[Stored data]
════════════════

/-! ### Leases (R187 to R189) -/

/-- LEASE (R187): the grant or the claim, and the predicate as a fixed-latency result. -/
def execLease (stl : BitVec 3) (k : BitVec 1) (p : BitVec 3) (a : BitVec 7) (s : State) : Outcome State Fault Refusal :=
  let i : Instr := .lease stl k p a
  issueWith i (fun e =>
    if e.b.lease = 0 then .next (e.trapAll (trap .task))
    else if (e.uni a).poison then .next (e.trapAll (trap .poison))
    else
      let bk := e.g.blk
      let m := s.mx e.b.core
      let x := (e.uni a).val.toNat
      let n := min (min (if x = 0 then e.b.lease else x) e.b.lease) (2 ^ 24 - 1)
      let mine := m.claim.isNone || m.claim == some bk
      let grant := (m.holder.isNone || m.holder == some bk) && mine
      let s1 := if grant
        then (s.handOver e.b.core bk).updMx e.b.core fun m => { m with holder := some bk, budget := n, drain := false, claim := none }
        else s.updMx e.b.core fun m => { m with claim := if m.claim.isNone then some bk else m.claim }
      let fix : FixRes :=
        { ready := s.clock + 2, mask := e.p.mask, vw := [], sw := [], pw := [], xw := [], flags := 0, spec := none
          qw := if k = 1 then [] else [(p.toNat, grant)] }
      .next (e.finish i (e.nextPc i) [] (s1.addFix e.gk fix))) s

/-- LREL by a block (R187). -/
def State.leaseRelease (s : State) (core bk : Nat) : State :=
  s.updMx core fun m => if m.holder == some bk then { m with drain := true } else if m.claim == some bk then { m with claim := none } else m
/-- LREL (R187). -/
def execLrel (stl : BitVec 3) (s : State) : Outcome State Fault Refusal :=
  issueEffect (.lrel stl) (fun e => .ok (s.leaseRelease e.b.core e.g.blk)) s

/-- LEASEST as the block reads it (R188). -/
def leaseStatus (m : Matrix) (bk : Nat) : Word :=
  let held := m.holder == some bk
  BitVec.ofNat 32 ((if held then 2 ^ 31 + (if m.drain then 2 ^ 30 else 0) + m.budget % 2 ^ 24 else 0)
    + (if m.claim == some bk then 2 ^ 29 else 0))

/-- The lease rule for a command that needs it (R187): MMAS also needs the lease out of DRAIN. -/
def Env.leaseTrap (e : Env) (mmas : Bool) : Option Trap :=
  let m := e.s.mx e.b.core
  if m.holder != some e.g.blk || (mmas && m.drain) then some (trap .leaseNone) else none

/-! ### Command blocks (R182, R186, R191) -/

/-- The s registers of a command block, and whether one is poisoned. -/
def Env.block (e : Env) (a : BitVec 7) (n : Nat) : List Word × Bool :=
  let rs := (List.range n).map fun i => e.sreg (a.toNat + i)
  (rs.map (·.val), rs.any (·.poison))
/-- A 64-bit value from words i and i + 1. -/
def word64 (ws : List Word) (i : Nat) : Nat := (ws.getD i 0).toNat + 2 ^ 32 * (ws.getD (i + 1) 0).toNat

/-- A record of n bytes an instruction reads at issue (R182, R186): aligned, readable, not poisoned. -/
def Env.readRecord (e : Env) (va n : Nat) : Except (Trap × Nat) Nat :=
  if va % n ≠ 0 then .error (trap .misalign, va)
  else match e.s.loadNow (e.g.agent e.b) va n with
    | .error (c, at') => .error (trap c, at')
    | .ok (_, true) => .error (trap .poison, va)
    | .ok (x, false) => .ok x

════════════════

Your task is an exact transcription of every line above.

/-! ### Leases (R187 to R189) -/

/-- LEASE (R187): the grant or the claim, and the predicate as a fixed-latency result. -/
def execLease (stl : BitVec 3) (k : BitVec 1) (p : BitVec 3) (a : BitVec 7) (s : State) : Outcome State Fault Refusal :=
  let i : Instr := .lease stl k p a
  issueWith i (fun e =>
    if e.b.lease = 0 then .next (e.trapAll (trap .task))
    else if (e.uni a).poison then .next (e.trapAll (trap .poison))
    else
      let bk := e.g.blk
      let m := s.mx e.b.core
      let x := (e.uni a).val.toNat
      let n := min (min (if x = 0 then e.b.lease else x) e.b.lease) (2 ^ 24 - 1)
      let mine := m.claim.isNone || m.claim == some bk
      let grant := (m.holder.isNone || m.holder == some bk) && mine
      let s1 := if grant
        then (s.handOver e.b.core bk).updMx e.b.core fun m => { m with holder := some bk, budget := n, drain := false, claim := none }
        else s.updMx e.b.core fun m => { m with claim := if m.claim.isNone then some bk else m.claim }
      let fix : FixRes :=
        { ready := s.clock + 2, mask := e.p.mask, vw := [], sw := [], pw := [], xw := [], flags := 0, spec := none
          qw := if k = 1 then [] else [(p.toNat, grant)] }
      .next (e.finish i (e.nextPc i) [] (s1.addFix e.gk fix))) s

/-- LREL by a block (R187). -/
def State.leaseRelease (s : State) (core bk : Nat) : State :=
  s.updMx core fun m => if m.holder == some bk then { m with drain := true } else if m.claim == some bk then { m with claim := none } else m
/-- LREL (R187). -/
def execLrel (stl : BitVec 3) (s : State) : Outcome State Fault Refusal :=
  issueEffect (.lrel stl) (fun e => .ok (s.leaseRelease e.b.core e.g.blk)) s

/-- LEASEST as the block reads it (R188). -/
def leaseStatus (m : Matrix) (bk : Nat) : Word :=
  let held := m.holder == some bk
  BitVec.ofNat 32 ((if held then 2 ^ 31 + (if m.drain then 2 ^ 30 else 0) + m.budget % 2 ^ 24 else 0)
    + (if m.claim == some bk then 2 ^ 29 else 0))

/-- The lease rule for a command that needs it (R187): MMAS also needs the lease out of DRAIN. -/
def Env.leaseTrap (e : Env) (mmas : Bool) : Option Trap :=
  let m := e.s.mx e.b.core
  if m.holder != some e.g.blk || (mmas && m.drain) then some (trap .leaseNone) else none

/-! ### Command blocks (R182, R186, R191) -/

/-- The s registers of a command block, and whether one is poisoned. -/
def Env.block (e : Env) (a : BitVec 7) (n : Nat) : List Word × Bool :=
  let rs := (List.range n).map fun i => e.sreg (a.toNat + i)
  (rs.map (·.val), rs.any (·.poison))
/-- A 64-bit value from words i and i + 1. -/
def word64 (ws : List Word) (i : Nat) : Nat := (ws.getD i 0).toNat + 2 ^ 32 * (ws.getD (i + 1) 0).toNat

/-- A record of n bytes an instruction reads at issue (R182, R186): aligned, readable, not poisoned. -/
def Env.readRecord (e : Env) (va n : Nat) : Except (Trap × Nat) Nat :=
  if va % n ≠ 0 then .error (trap .misalign, va)
  else match e.s.loadNow (e.g.agent e.b) va n with
    | .error (c, at') => .error (trap c, at')
    | .ok (_, true) => .error (trap .poison, va)
    | .ok (x, false) => .ok x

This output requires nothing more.